**ASSIGNMENT:** Below is a listing; repeat exactly the lines from the one containing "an address? -/" to the one containing "let s := haltCore s c.val", both included.

**DATA FOR THIS TASK:**
%%

-- ==== Sys2Proof/Machine/Operands.lean ====
section
/-! DEFINITION. The operand forms of Valnen-36 (R450, R483, R484), the address map as a core meets it (R23–R27, R458),
OPEN windows (R455), exceptions (R464–R468), and the issue of one instruction on a core (R485). -/

namespace Sys2Proof.Machine

/-! ### Registers and immediates -/

/-- R450: register `r` of a core; w0 reads 0. -/
def Core.reg (k : Core) (r : Reg) : Word := if r = 0 then 0 else k.regs.getD r.val 0

/-- R450: register `r` written; a write to w0 is discarded. -/
def Core.setReg (k : Core) (r : Reg) (v : Word) : Core := if r = 0 then k else { k with regs := k.regs.set r.val v }

def State.reg (s : State) (c : CoreId) (r : Reg) : Word := (s.core c.val).reg r
def State.setReg (s : State) (c : CoreId) (r : Reg) (v : Word) : State := s.setCore c.val (fun k => k.setReg r v)

/-- R484: the signed and the unsigned reading of imm18. -/
def sext18 (i : BitVec 18) : Word := i.signExtend 36
def zext18 (i : BitVec 18) : Word := i.zeroExtend 36

/-- R482: the instruction completes: PC + 4. -/
def State.advance (s : State) (c : CoreId) : State := s.setCore c.val (fun k => { k with pc := k.pc + 4 })

/-- A result written with its flags, and PC + 4. -/
def State.aluDone (s : State) (c : CoreId) (wd : Reg) (a : Alu) : State :=
  s.setCore c.val (fun k => { (k.setReg wd a.val) with flg := a.flags, pc := k.pc + 4 })

/-- A result written without flags, and PC + 4. -/
def State.regDone (s : State) (c : CoreId) (wd : Reg) (v : Word) : State :=
  s.setCore c.val (fun k => { (k.setReg wd v) with pc := k.pc + 4 })

/-! ### The address map -/

/-- The regions of R23, the Vellum read map by its rows (R26). -/
inductive Region where
  | rom | tcm (n : Nat) | inkwell | signet | can (n : Nat) | vellum | vault | device
  deriving DecidableEq, Repr

/-- R23–R25, R457: the region that backs an address; none where nothing does. -/
def regionOf (s : State) (a : Nat) : Option Region :=
  if a < 0x10000 then some .rom
  else if 0x01000000 ≤ a ∧ a < 0x01100000 then
    let n := (a - 0x01000000) / 0x40000
    if coreIdle s n then none else some (.tcm n)
  else if 0x02000000 ≤ a ∧ a < 0x02280000 then some .inkwell
  else if 0x03000000 ≤ a ∧ a < 0x03040000 then some .signet
  else if 0x04000000 ≤ a ∧ a < 0x04040000 then
    let n := (a - 0x04000000) / 0x8000
    if a % 0x8000 < 80 * canObjs s n then some (.can n) else none
  else if 0x12E00000 ≤ a ∧ a < 0x12F00000 then some .vault
  else if 0x10000000 ≤ a ∧ a < 0x13000000 then some .vellum
  else if 0x40000000 ≤ a ∧ a < 0x40630000 then some .device
  else none

/-- R27: does the requester reach the region?  Signet alone reaches its private memory and the vault records. -/
def regionOpen (isSignet : Bool) : Region → Bool
  | .signet | .vault => isSignet
  | _ => true

/-- A nib as a core reads it: the boot ROM's contents are the manufacturer's. -/
def State.romNib (s : State) (a : Nat) : Nib := if a < 0x10000 then Config.romNib a else s.nib a
def State.readNibs (s : State) (a : Nat) : Nat → Nat
  | 0 => 0
  | n + 1 => (s.romNib a).toNat + 512 * State.readNibs s (a + 1) n

/-- R455: does window `i` of a core grant an access of kind bit `b` (34 RD, 33 WR, 32 EX) at an address? -/
def windowGrants (k : Core) (b : Nat) (a : Nat) (i : Nat) : Bool :=
  let w := k.opwb.getD i 0
  let l := k.opwl.getD i 0
  bitAt w 35 && bitAt w b && decide (bitsOf w 31 8 ≤ bitsOf l 31 8) && decide (bitsOf w 31 8 * 256 ≤ a)
    && decide (a ≤ bitsOf l 31 8 * 256 + 255)

/-- R455: does some window grant it? -/
def openGrants (k : Core) (b a : Nat) : Bool := (List.range 4).any (windowGrants k b a)

/-! ### Exceptions -/

/-- The cause codes of R465 but INT. -/
inductive Exc where
  | illegal | priv | align | fetch | load | store | ecc | sys | atomic | sealNest
  deriving DecidableEq, Repr

def Exc.code : Exc → Nat
  | .illegal => 1 | .priv => 2 | .align => 3 | .fetch => 4 | .load => 5 | .store => 6 | .ecc => 7 | .sys => 8
  | .atomic => 9 | .sealNest => 10

/-- ECAUSE.ACC of a cause: 0 fetch, 1 load, 2 store, 3 none. -/
def Exc.acc : Exc → Nat | .fetch => 0 | .load => 1 | .store => 2 | _ => 3

/-- ECAUSE from its fields. -/
def ecauseOf (code sub acc info : Nat) : Word := setBits (setBits (setBits (setBits 0 35 28 code) 27 20 sub) 19 18 acc) 17 0 info

/-- ESAVE at entry: FLG, WORLD, IE, SRES. -/
def esaveOf (k : Core) (sres : Bool) : Word :=
  setBits (setBits (setBits (setBits 0 35 32 k.flg.toNat) 31 31 (k.world == .opn).toNat) 30 30 k.ie.toNat) 29 29 sres.toNat

/-- The world an exception enters: TRUST; Signet stays in SEAL (R505). -/
def trustOf (c : Nat) : World := if c = 4 then .seal else .trust

/-- R466: the entry itself: state saved, the reservation cleared, TRUST with IE 0 and EXL 1, at the vector. -/
def enterExc (s : State) (c : Nat) (epc ecause eaddr : Word) (isInt sres : Bool) : State :=
  s.setCore c (fun k => { k with
    esave := esaveOf k sres, epc := epc, ecause := ecause, eaddr := eaddr, resv := none, world := trustOf c, ie := false,
    exl := true, waiting := false, sealing := false, sealHeld := if sres then none :: k.sealHeld else k.sealHeld,
    pc := k.vbase + (if isInt then 0x80 else if k.world == .opn then 0x40 else 0) })

/-- R464–R468: exception `e` is taken; with EXL 1 it is a double fault, and the core stops. -/
def raiseExc (s : State) (c : CoreId) (e : Exc) (sub info : Nat) (epc eaddr : Word) : State :=
  if (s.core c.val).exl then
    let s := haltCore s c.val
    if c.val < 4 then safeDetect s 4 c.val else s
  else enterExc s c.val epc (ecauseOf e.code sub e.acc info) eaddr false false

/-- An exception of the instruction at PC with no address. -/
def State.trap (s : State) (c : CoreId) (e : Exc) : State := raiseExc s c e 0 0 (s.core c.val).pc 0

/-- An address fault of the instruction at PC. -/
def State.fault (s : State) (c : CoreId) (e : Exc) (sub : Nat) (a : Word) : State :=
  raiseExc s c e sub 0 (s.core c.val).pc a

/-! ### Issue -/

/-- May the core issue an instruction now: released, not waiting, not stopped, not in a SEAL wait, and not the odd core
of a locked pair? -/
def canIssue (s : State) (c : CoreId) : Bool :=
  let k := s.core c.val
  k.running && !k.waiting && !k.stopped && !k.sealing && !coreIdle s c.val

/-- R574: the class and index of an uncorrectable error at an address. -/
def badPlace (a : Nat) : Nat × Nat :=
  if a < 0x02000000 then (5, (a - 0x01000000) / 0x40000)
  else if a < 0x03000000 then (5, 4)
  else if a < 0x04000000 then (5, 5)
  else if a < 0x10000000 then (5, 6)
  else if a < 0x11000000 then (6, 0)
  else if a < 0x12000000 then (6, 1)
  else if a < 0x12C00000 then (6, 2)
  else if a < 0x12E00000 then (6, 3)
  else if a < 0x12F00000 then (6, 4)
  else (6, 5)

/-- R455, R458, R459, R461, R485, R500: what the fetch at PC raises: the cause and SUB. -/
def fetchFault (s : State) (c : CoreId) : Option (Exc × Nat) :=
  let k := s.core c.val
  let a := k.pc.toNat
  match (if a < 2 ^ 32 then regionOf s a else none) with
  | none | some .device => some (.fetch, 0x10)
  | some r =>
    if !regionOpen (c.val == 4) r then some (.fetch, 0x04)
    else if a % 4 ≠ 0 then some (.align, 0)
    else if k.world == .opn && !openGrants k 32 a then some (.fetch, 0x04)
    else if s.safe.badWords.contains a then some (if r == .tcm c.val then (.ecc, 0) else (.fetch, 0x12))
    else none

/-- R461, R465, R574: what a fetch that faults does; an uncorrectable word is recorded under its class and in SYS_FABERR
(R31). -/
def fetchRaise (s : State) (c : CoreId) (f : Exc × Nat) : State :=
  let a := (s.core c.val).pc
  let p := badPlace a.toNat
  match f.1 with
  | .align => s.trap c .align
  | .ecc => (eccFault s p.1 p.2 a.toNat).trap c .ecc
  | e => (if f.2 = 0x12 then (eccFault s p.1 p.2 a.toNat).fabErr 0x12 c.val a.toNat else s).fault c e f.2 a

/-- R485: one instruction issues: a core that cannot issue does nothing; a fetch that faults raises it; else `f`. -/
def issue (c : CoreId) (s : State) (f : State → State) : Answer :=
  (if !canIssue s c then s
   else match fetchFault s c with
    | some e => fetchRaise s c e
    | none => f s).next

/-- R485 step 1, then the instruction. -/
def issueIf (c : CoreId) (legal : Bool) (s : State) (f : State → State) : Answer :=
  issue c s (fun s => if legal then f s else s.trap c .illegal)

/-- R485 steps 1 and 2: TRUST only (R453). -/
def issuePriv (c : CoreId) (legal : Bool) (s : State) (f : State → State) : Answer :=
  issueIf c legal s (fun s => if (s.core c.val).world == .opn then s.trap c .priv else f s)

/-- A register operation: x from wa, y from wb, the carry in, the result to wd with its flags. -/
def alu2 (op : Word → Word → Bool → Alu) (c : CoreId) (wd wa wb : Reg) (s : State) : Answer :=
  issue c s (fun s => s.aluDone c wd (op (s.reg c wa) (s.reg c wb) (flagC (s.core c.val).flg)))

/-- A one-source operation, or one with an immediate, on wa. -/
def alu1 (legal : Bool) (op : Word → Alu) (c : CoreId) (wd wa : Reg) (s : State) : Answer :=
  issueIf c legal s (fun s => s.aluDone c wd (op (s.reg c wa)))

end Sys2Proof.Machine
end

%%

**RESULT BELOW:**
/-- R455: does window `i` of a core grant an access of kind bit `b` (34 RD, 33 WR, 32 EX) at an address? -/
def windowGrants (k : Core) (b : Nat) (a : Nat) (i : Nat) : Bool :=
  let w := k.opwb.getD i 0
  let l := k.opwl.getD i 0
  bitAt w 35 && bitAt w b && decide (bitsOf w 31 8 ≤ bitsOf l 31 8) && decide (bitsOf w 31 8 * 256 ≤ a)
    && decide (a ≤ bitsOf l 31 8 * 256 + 255)

/-- R455: does some window grant it? -/
def openGrants (k : Core) (b a : Nat) : Bool := (List.range 4).any (windowGrants k b a)

/-! ### Exceptions -/

/-- The cause codes of R465 but INT. -/
inductive Exc where
  | illegal | priv | align | fetch | load | store | ecc | sys | atomic | sealNest
  deriving DecidableEq, Repr

def Exc.code : Exc → Nat
  | .illegal => 1 | .priv => 2 | .align => 3 | .fetch => 4 | .load => 5 | .store => 6 | .ecc => 7 | .sys => 8
  | .atomic => 9 | .sealNest => 10

/-- ECAUSE.ACC of a cause: 0 fetch, 1 load, 2 store, 3 none. -/
def Exc.acc : Exc → Nat | .fetch => 0 | .load => 1 | .store => 2 | _ => 3

/-- ECAUSE from its fields. -/
def ecauseOf (code sub acc info : Nat) : Word := setBits (setBits (setBits (setBits 0 35 28 code) 27 20 sub) 19 18 acc) 17 0 info

/-- ESAVE at entry: FLG, WORLD, IE, SRES. -/
def esaveOf (k : Core) (sres : Bool) : Word :=
  setBits (setBits (setBits (setBits 0 35 32 k.flg.toNat) 31 31 (k.world == .opn).toNat) 30 30 k.ie.toNat) 29 29 sres.toNat

/-- The world an exception enters: TRUST; Signet stays in SEAL (R505). -/
def trustOf (c : Nat) : World := if c = 4 then .seal else .trust

/-- R466: the entry itself: state saved, the reservation cleared, TRUST with IE 0 and EXL 1, at the vector. -/
def enterExc (s : State) (c : Nat) (epc ecause eaddr : Word) (isInt sres : Bool) : State :=
  s.setCore c (fun k => { k with
    esave := esaveOf k sres, epc := epc, ecause := ecause, eaddr := eaddr, resv := none, world := trustOf c, ie := false,
    exl := true, waiting := false, sealing := false, sealHeld := if sres then none :: k.sealHeld else k.sealHeld,
    pc := k.vbase + (if isInt then 0x80 else if k.world == .opn then 0x40 else 0) })

/-- R464–R468: exception `e` is taken; with EXL 1 it is a double fault, and the core stops. -/
def raiseExc (s : State) (c : CoreId) (e : Exc) (sub info : Nat) (epc eaddr : Word) : State :=
  if (s.core c.val).exl then
    let s := haltCore s c.val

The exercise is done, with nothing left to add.